Synthetic data for research on rare diseases
An interdisciplinary team laid the groundwork for SHARE — a synthetic health data repository for rare diseases — at the second Sandpit workshop of the Wübben Stiftung Wissenschaft in Frankfurt.
The goal is to create a standardized, privacy-compliant, and openly accessible data environment that supports the training of AI models and global health research. For rare diseases, high-quality data is often difficult to access—or simply unavailable. Synthetic data is artificially generated and can reflect the statistical properties of real data. These data are extremely important for clinical research, especially in the field of rare diseases. Another challenge lies in the global comparability of already trained AI models, since the datasets they are based on are often not accessible. SHARE aims to close this gap by providing standardized data for researchers worldwide.
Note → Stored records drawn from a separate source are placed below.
theorem execMaintenanceMode_keeps {s0 role value s} (h_s : Keeps s0 s) : KeepsNext s0 (execMaintenanceMode role value s) := by
  unfold execMaintenanceMode
  repeat' (first
    | with_reducible assumption | with_reducible apply goOn_keeps | with_reducible apply State.command_keeps
    | with_reducible apply maintenanceMode_keeps)

theorem execHoldStep_keeps {s0 role value s} (h_s : Keeps s0 s) : KeepsNext s0 (execHoldStep role value s) := by
  unfold execHoldStep
  repeat' (first
    | with_reducible assumption | with_reducible apply goOn_keeps | with_reducible apply State.command_keeps
    | with_reducible apply holdStep_keeps)

theorem execHoldRelease_keeps {s0 role value s} (h_s : Keeps s0 s) : KeepsNext s0 (execHoldRelease role value s) := by
  unfold execHoldRelease
  repeat' (first
    | with_reducible assumption | with_reducible apply goOn_keeps | with_reducible apply State.command_keeps
    | with_reducible apply asBool_keeps | with_reducible apply holdRelease_keeps | intro _)

theorem execUpdateVerify_keeps {s0 role s} (h_s : Keeps s0 s) : KeepsNext s0 (execUpdateVerify role s) := by
  unfold execUpdateVerify
  repeat' (first
    | with_reducible assumption | with_reducible apply goOn_keeps | with_reducible apply State.byRole_keeps
    | with_reducible apply updateVerify_keeps)

theorem execUpdateInstall_keeps {s0 role s} (h_s : Keeps s0 s) : KeepsNext s0 (execUpdateInstall role s) := by
  unfold execUpdateInstall
  repeat' (first
    | with_reducible assumption | with_reducible apply goOn_keeps | with_reducible apply State.byRole_keeps
    | with_reducible apply updateInstall_keeps)

theorem execUpdateActivate_keeps {s0 role s} (h_s : Keeps s0 s) : KeepsNext s0 (execUpdateActivate role s) := by
  unfold execUpdateActivate
  repeat' (first
    | with_reducible assumption | with_reducible apply goOn_keeps | with_reducible apply State.byRole_keeps
    | with_reducible apply updateActivate_keeps)

theorem execUpdateRevert_keeps {s0 role s} (h_s : Keeps s0 s) : KeepsNext s0 (execUpdateRevert role s) := by
  unfold execUpdateRevert
  repeat' (first
    | with_reducible assumption | with_reducible apply goOn_keeps | with_reducible apply State.byRole_keeps
    | with_reducible apply updateRevert_keeps)

theorem execUpdateCommit_keeps {s0 role s} (h_s : Keeps s0 s) : KeepsNext s0 (execUpdateCommit role s) := by
  unfold execUpdateCommit
  repeat' (first
    | with_reducible assumption | with_reducible apply goOn_keeps | with_reducible apply State.byRole_keeps
    | with_reducible apply updateCommit_keeps)

theorem execUpdateAbandon_keeps {s0 role s} (h_s : Keeps s0 s) : KeepsNext s0 (execUpdateAbandon role s) := by
  unfold execUpdateAbandon
  repeat' (first
    | with_reducible assumption | with_reducible apply goOn_keeps | with_reducible apply State.byRole_keeps
    | with_reducible apply updateAbandon_keeps)

theorem execAttestationNonce_keeps {s0 role nonce s} (h_s : Keeps s0 s) : KeepsNext s0 (execAttestationNonce role nonce s) := by
  unfold execAttestationNonce
  repeat' (first
    | with_reducible assumption | with_reducible apply goOn_keeps | with_reducible apply State.byRole_keeps
    | with_reducible apply startQuote_keeps)

theorem execFactoryToken_keeps {s0 role token s} (h_s : Keeps s0 s) : KeepsNext s0 (execFactoryToken role token s) := by
  unfold execFactoryToken
  repeat' (first
    | with_reducible assumption | with_reducible apply goOn_keeps | with_reducible apply State.byRole_keeps
    | with_reducible apply factoryToken_keeps)

theorem execInjectionRequest_keeps {s0 role request s} (h_s : Keeps s0 s) : KeepsNext s0 (execInjectionRequest role request s) := by
  unfold execInjectionRequest
  repeat' (first
    | with_reducible assumption | with_reducible apply goOn_keeps | with_reducible apply State.byRole_keeps
    | with_reducible apply requestInjection_keeps)

theorem execRepairRequest_keeps {s0 role request s} (h_s : Keeps s0 s) : KeepsNext s0 (execRepairRequest role request s) := by
  unfold execRepairRequest
  repeat' (first
    | with_reducible assumption | with_reducible apply goOn_keeps | with_reducible apply State.byRole_keeps
    | with_reducible apply requestRepair_keeps)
Jannik Schaaf and Richard Noll from Goethe University Frankfurt led the group that addressed the technical and ethical challenges of generating and validating synthetic data. Key insights from the workshop included:
- Integrating unstructured electronic patient data is complex, especially when handwritten notes are involved.
- A narrow disease focus facilitates implementation and project validation.
- International interoperability standards are essential (OMOP, FHIR, SNOMED CT).
- Robust validation and quality assurance processes are required for synthetic data.
The results of the Sandpit workshop “Building SHARE: the Synthetic Health dAta REpository” provide a solid foundation for addressing key development challenges in building a synthetic health data repository for rare diseases. The SHARE initiative is now moving forward with the next steps toward real-world implementation.
The idea behind the funding format: Inviting researchers and relevant stakeholders to work outside their comfort zone in unconventional constellations in order to generate unorthodox ideas for projects and solutions that set out to tackle highly relevant challenges in today’s society.